Communicator objects manage resources such as UCX endpoints and communicator buffers. Using RAII to manage Communicator avoids the leak of these resources.

Register communication buffers in UCXBufferCommunicator directly

Right now, communication buffers in UCXBufferCommunicator is registered by the first send/recv operation during warmup. A better strategy would register these buffers directly through UCXCommunicator::register_buffer after #36 is merged.

Query parameters from command line

Right now, parameters like build table size, probe table size, key type, payload type and selectivity are hard-coded to each test case and benchmark. Ideally we should dynamically query these parameters from command line.

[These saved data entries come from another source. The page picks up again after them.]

-- ==== Sys2Proof/Safety.lean ====
section
/-! DEFINITION. What a good state of the block is, and the terms the statements use. -/

namespace Sys2Proof.Machine

/-- A window offset inside IBUF or OBUF (20_memory.md rule R51). -/
abbrev inBuffers (cap a : Nat) : Prop :=
  (ibufBase ≤ a ∧ a < ibufBase + cap) ∨ (obufBase ≤ a ∧ a < obufBase + cap)

/-- The invariant every step keeps: the parameters are admissible (00_scope.md rules R7 and R8), the
memory is canonical and lists only buffer bytes, ERR is one of 0..5 and BUSY excludes DONE and a
non-zero ERR (10_state.md rule R28), OLEN is at most CAP. -/
structure State.Inv (s : State) : Prop where
  admissible : s.params.Admissible
  memWf      : s.mem.wf
  memInside  : ∀ c ∈ s.mem, inBuffers s.params.cap c.1
  errLegal   : s.status.err ≤ 5
  busyClean  : s.status.busy = true → s.status.done = false ∧ s.status.err = 0
  olenFits   : s.olen.toNat ≤ s.params.cap

/-- What a step leaves alone besides the registers: the parameters and the model's own fields. -/
abbrev SameContext (s t : State) : Prop :=
  t.params = s.params ∧ t.epoch = s.epoch ∧ t.draws = s.draws ∧ t.turns = s.turns ∧ t.resp = s.resp

/-- Every buffer byte reads as before. -/
def SameBytes (s t : State) : Prop := ∀ a, t.readByte a = s.readByte a

/-- STATUS after a completion with a code: BUSY 0, DONE 1, ERR the code, WBUSY as before
(60_exceptions.md rule R184). -/
abbrev CompletedWith (s t : State) (c : BitVec 4) : Prop :=
  t.status = { busy := false, done := true, err := c, wbusy := s.status.wbusy }

/-- The codes a command can complete with (60_exceptions.md rule R182). -/
def possibleCodes : Instr → List (BitVec 4)
  | .symat => [0]
  | .classify => [0]
  | .validate => [0, 1, 2, 3, 4]
  | .encgrp _ => [0]
  | .encode => [0, 4]
  | .decgrp _ => [0, 2, 3]
  | .decode => [0, 1, 2, 3, 4]

/-- A code that is neither in ALPHA nor PAD. -/
abbrev Outsider (p : Params) (c : Byte) : Prop := isMember p c = false ∧ isPad p c = false

/-- A final group of a valid text (41_validator.md rule R125): four members, or three and a PAD, or
two and two PADs. -/
def FinalGroup (p : Params) (g : List Byte) : Prop :=
  ∃ a b c d, g = [a, b, c, d] ∧ isMember p a = true ∧ isMember p b = true ∧
    ((isMember p c = true ∧ isMember p d = true) ∨ (isMember p c = true ∧ isPad p d = true) ∨
      (isPad p c = true ∧ isPad p d = true))

/-- A text rule R125 accepts: empty, or whole groups of members and then a final group. -/
def ValidText (p : Params) (t : List Byte) : Prop :=
  t = [] ∨ ∃ body g, t = body ++ g ∧ body.length % 4 = 0 ∧ (∀ c ∈ body, isMember p c = true) ∧
    FinalGroup p g

/-- The groups ENCGRP is given for a frame (42_encoder.md rule R148): N and the word for ARG. -/
def encodeCalls : List Byte → List (BitVec 2 × Word)
  | [] => []
  | [b0] => [(1, ofLanes b0 0 0 0)]
  | [b0, b1] => [(2, ofLanes b0 b1 0 0)]
  | b0 :: b1 :: b2 :: rest => (3, ofLanes b0 b1 b2 0) :: encodeCalls rest

/-- The groups DECGRP is given for a text (43_decoder.md rule R167): FINAL on the last one only, and
the word for ARG. -/
def decodeCalls : List Byte → List (Bool × Word)
  | s0 :: s1 :: s2 :: s3 :: rest => (rest.isEmpty, ofLanes s0 s1 s2 s3) :: decodeCalls rest
  | _ => []

/-- The four lanes of RES after a command, or none if it did not end in a next state. -/
def resLanes : Host.Outcome State Fault Refusal → List Byte
  | .next t => lanes t.res
  | _ => []

/-- The bytes DECGRP put in RES: the first RES[25:24] of its lanes (R167). -/
def resBytes : Host.Outcome State Fault Refusal → List Byte
  | .next t => (lanes t.res).take (t.res.extractLsb' 24 2).toNat
  | _ => []

/-- A command ended in a next state with ERR = 0. -/
def succeeded : Host.Outcome State Fault Refusal → Bool
  | .next t => t.status.err == 0
  | _ => false

/-- The frame in IBUF is `x`: ILEN is its length and IBUF[i] its element i (20_memory.md rule R52). -/
def FrameIs (s : State) (x : List Byte) : Prop :=
  s.ilen.toNat = x.length ∧ ∀ i (h : i < x.length), s.ibuf i = x[i]

/-- A buffer access the block performs: naturally aligned and wholly inside a buffer (20_memory.md
rules R51, R55, R56). -/
abbrev BufferAccess (cap : Nat) (w : Width) (off : Offset) : Prop :=
  off.toNat % w.bytes = 0 ∧
    ((0x10000 ≤ off.toNat ∧ off.toNat + w.bytes ≤ 0x10000 + cap) ∨
      (0x20000 ≤ off.toNat ∧ off.toNat + w.bytes ≤ 0x20000 + cap))

/-- A register access the block performs: 32 bits wide, aligned, at one of the seven registers
(R51, R54). -/
abbrev RegisterAccess (w : Width) (off : Offset) : Prop :=
  w = .w32 ∧ off.toNat % 4 = 0 ∧ off.toNat < 0x1C

/-- The width and offset of an access. -/
def Access.place : Access → Width × Offset
  | .read w off => (w, off)
  | .write w off _ => (w, off)

/-- The 256 codes, rising. -/
def allCodes : List Byte := (List.range 256).map (BitVec.ofNat 8)

/-- The unit commands: SYMAT, CLASSIFY, ENCGRP and DECGRP (30_encoding.md rule R81). -/
def isUnit : Instr → Bool
  | .symat => true
  | .classify => true
  | .validate => false
  | .encgrp _ => true
  | .encode => false
  | .decgrp _ => true
  | .decode => false

/-- The host program is about to run the lines `ls` with the block idle, under the eager schedule of
95_test_vectors.md section 3. -/
def RunsLines (h : HostSys) (ls : List HostStmt) : Prop :=
  h.sched = [] ∧ h.block.status.busy = false ∧ ls <+: h.prog.drop h.line

/-- The first line of a program with the label `l`. -/
def LabelStands (prog : List HostStmt) (l m : Nat) : Prop :=
  prog[m]? = some (.label l) ∧ ∀ j, j < m → prog[j]? ≠ some (.label l)

/-- The moves still to come are host accesses and BLOCK turns only. -/
def ordinaryTurns (ts : List Turn) : Bool :=
  ts.all fun t => match t with
    | .access _ => true
    | .block => true
    | .reset => false
    | .accessInReset _ => false

end Sys2Proof.Machine
end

Use cuDF's error checking utilities

The error checking utilities of this repo (currently located at src/error.cuh) should be aligned with cuDF's error checking utilities (cudf/utilities/error.hpp). I believe this will allow more code reuse. For example, generate_dataset/generate_dataset.cuh in this repo serves the same functionality as cuDF's join benchmark dataset generation.

Use all gather instead of broadcast loop for communicating worker addresses

Currently, nodes get addresses of remote workers through a loop of MPI_Bcast: https://github.com/rapidsai/distributed-join/blob/fc4515b6306be17e68c988a7ab6126722da342c9/src/communicator.cpp#L63-74
I think the efficiency of this code can be achieved through using MPI_Allgather once.

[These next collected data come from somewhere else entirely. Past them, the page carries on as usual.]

-- ==== Sys2Proof/Laws/HostProgram.lean ====
section
/-! SUPPORT. Host programs: what a move of the host is for each kind of line, and how moves chain. -/

namespace Sys2Proof.Machine

@[simp] theorem HostSys.assign_block (h : HostSys) (x v) : (h.assign x v).block = h.block := by cases x <;> rfl
@[simp] theorem HostSys.assign_prog (h : HostSys) (x v) : (h.assign x v).prog = h.prog := by cases x <;> rfl
@[simp] theorem HostSys.assign_line (h : HostSys) (x v) : (h.assign x v).line = h.line := by cases x <;> rfl
@[simp] theorem HostSys.assign_sched (h : HostSys) (x v) : (h.assign x v).sched = h.sched := by cases x <;> rfl

/-- A host access always completes, with the block changed as the access says. -/
theorem HostSys.blockMove_access (h : HostSys) (a : Access) :
    h.blockMove (.access a) = .next { h with block := hostAccess a h.block } := rfl

/-- BLOCK's move is the BLOCK step. -/
theorem HostSys.blockMove_block {h : HostSys} {b : State} (hb : blockStep h.block = .next b) :
    h.blockMove .block = .next { h with block := b } := by
  have : Machine.step { h.block with turns := .block :: h.block.turns } = blockStep h.block := rfl
  rw [HostSys.blockMove, this, hb]

/-- A write line is one access (R91). -/
theorem HostSys.hostMove_wr {h : HostSys} {w p v off} (hl : h.prog[h.line]? = some (.wr w p v))
    (ho : p.offset h.block.params h.vars = some off) :
    h.hostMove = .next { h with
      block := hostWrite w off (v.eval h.block.params h.vars) h.block, line := h.line + 1 } := by
  simp only [HostSys.hostMove, hl, ho]
  rfl

/-- A read line is one access, and assigns what it returned if it returned data (R91, R58). -/
theorem HostSys.hostMove_rd {h : HostSys} {w p x off} (hl : h.prog[h.line]? = some (.rd w p x))
    (ho : p.offset h.block.params h.vars = some off) :
    (∃ v, (hostRead w off h.block).resp = some (.data v) ∧ h.hostMove =
      .next { HostSys.assign { h with block := hostRead w off h.block } x v with line := h.line + 1 }) ∨
    ((hostRead w off h.block).resp = some .busError ∧ h.hostMove =
      .next { h with block := hostRead w off h.block, line := h.line + 1 }) := by
  have hm : h.hostMove = h.access (.read w off) (some x) := by simp only [HostSys.hostMove, hl, ho]
  have ha : h.access (.read w off) (some x) =
      match (hostRead w off h.block).resp with
      | some (.data v) =>
        .next { HostSys.assign { h with block := hostRead w off h.block } x v with line := h.line + 1 }
      | _ => .next { h with block := hostRead w off h.block, line := h.line + 1 } := by
    simp only [HostSys.access, HostSys.blockMove_access, hostAccess]
    split <;> simp_all
  rw [hm, ha]
  rcases hostRead_cases w off h.block with ⟨_, e⟩ | ⟨_, _, _, _, e⟩ | ⟨_, _, _, e⟩
  · right; rw [e]; exact ⟨rfl, rfl⟩
  · left; rw [e]; exact ⟨_, rfl, rfl⟩
  · left; rw [e]; exact ⟨_, rfl, rfl⟩

/-- Under the eager schedule an idle block leaves the move to the host. -/
theorem HostSys.step_idle {h : HostSys} (hs : h.sched = []) (hb : h.block.status.busy = false) :
    h.step = h.hostMove := by
  simp only [HostSys.step, hs, hb]
  rfl

/-- The host's move when the schedule names it. -/
theorem HostSys.step_host {h : HostSys} {r} (hs : h.sched = none :: r) :
    h.step = HostSys.hostMove { h with sched := r } := by
  simp only [HostSys.step, hs]

/-- Under the eager schedule a busy block moves first. -/
theorem HostSys.step_busy {h : HostSys} {b : State} (hs : h.sched = []) (hb : h.block.status.busy = true)
    (he : blockStep h.block = .next b) : h.step = .next { h with block := b } := by
  have : h.step = h.blockMove .block := by simp only [HostSys.step, hs, hb, if_true]
  rw [this, HostSys.blockMove_block he]

/-- The first of several moves. -/
theorem HostSys.run_succ {h g : HostSys} {n : Nat} (hs : h.step = .next g) : h.run (n + 1) = g.run n := by
  simp only [HostSys.run, hs]

/-- The lines of a part of a program. -/
theorem line_of_prefix {ls prog : List HostStmt} {m k : Nat} {x : HostStmt}
    (hp : ls <+: prog.drop m) (hk : ls[k]? = some x) : prog[m + k]? = some x := by
  obtain ⟨t, ht⟩ := hp
  have hlt : k < ls.length := (List.getElem?_eq_some_iff.mp hk).1
  rw [← List.getElem?_drop, ← ht, List.getElem?_append_left hlt, hk]

/-- Running lines: the rest of them stands after the first. -/
theorem prefix_tail {x : HostStmt} {ls prog : List HostStmt} {m : Nat}
    (hp : x :: ls <+: prog.drop m) : ls <+: prog.drop (m + 1) := by
  obtain ⟨t, ht⟩ := hp
  refine ⟨t, ?_⟩
  rw [← List.drop_drop, ← ht]
  rfl

/-- A label's first line is where a jump to it goes. -/
theorem labelLine_eq {prog : List HostStmt} {l m : Nat} (h : LabelStands prog l m) : labelLine prog l = m := by
  obtain ⟨hm, hj⟩ := h
  obtain ⟨hlt, he⟩ := List.getElem?_eq_some_iff.mp hm
  unfold labelLine
  rw [List.findIdx_eq hlt]
  refine ⟨by simp [he], fun j hjm => ?_⟩
  have := hj j hjm
  rw [List.getElem?_eq_getElem (by omega)] at this
  simpa using this

end Sys2Proof.Machine
end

Replace `cudaStreamDefault`

cudaStreamDefault is a flag used for passing to cudaStreamCreateWithFlags instead of a valid stream. We should replace that with either rmm::cuda_stream_default or 0.

Switch to CMake instead of using Makefile directly

Motivations:

Our Makefile is not robust. For example, @abc99lr has experienced that if CUB_HOME is not supplied, the binary will link to a different MPI library without any warning. Using a Makefile generator like CMake should avoid this type of issues in the future.
CMake can manage THIRD_PARTY_HOME dependency directly.

Update the code to work with cuDF 0.11+ (libcudf++)

To query the size of cuDF dtype, this project uses gdf_dtype_size, which is removed in cuDF upstream recently. For now, you could use my custom branch, which brings gdf_dtype_size back. We should check if there is a similar function in a more recent cuDF version.
cuDF 0.11 introduces a new API for joins and we should migrate to that: https://github.com/rapidsai/cudf/blob/e3632d6fd60de2ae2f2e0640957dfdf4ef985bb3/cpp/include/cudf/legacy/join.hpp#L67
hash_partition is also changed, see the updated API here: https://github.com/rapidsai/cudf/blob/e3632d6fd60de2ae2f2e0640957dfdf4ef985bb3/cpp/include/cudf/hashing.hpp#L41

Coordinate buffer communicator and default UCX communicator

Currently UCXCommunicator uses different communication tag design than UCXBufferCommunicator. We should make them in line with each other.
Currently when there's no comm buffer available in the buffer queue, UCXBufferCommunicator will fail. A better design would give a warning and fall back to UCXCommunicator.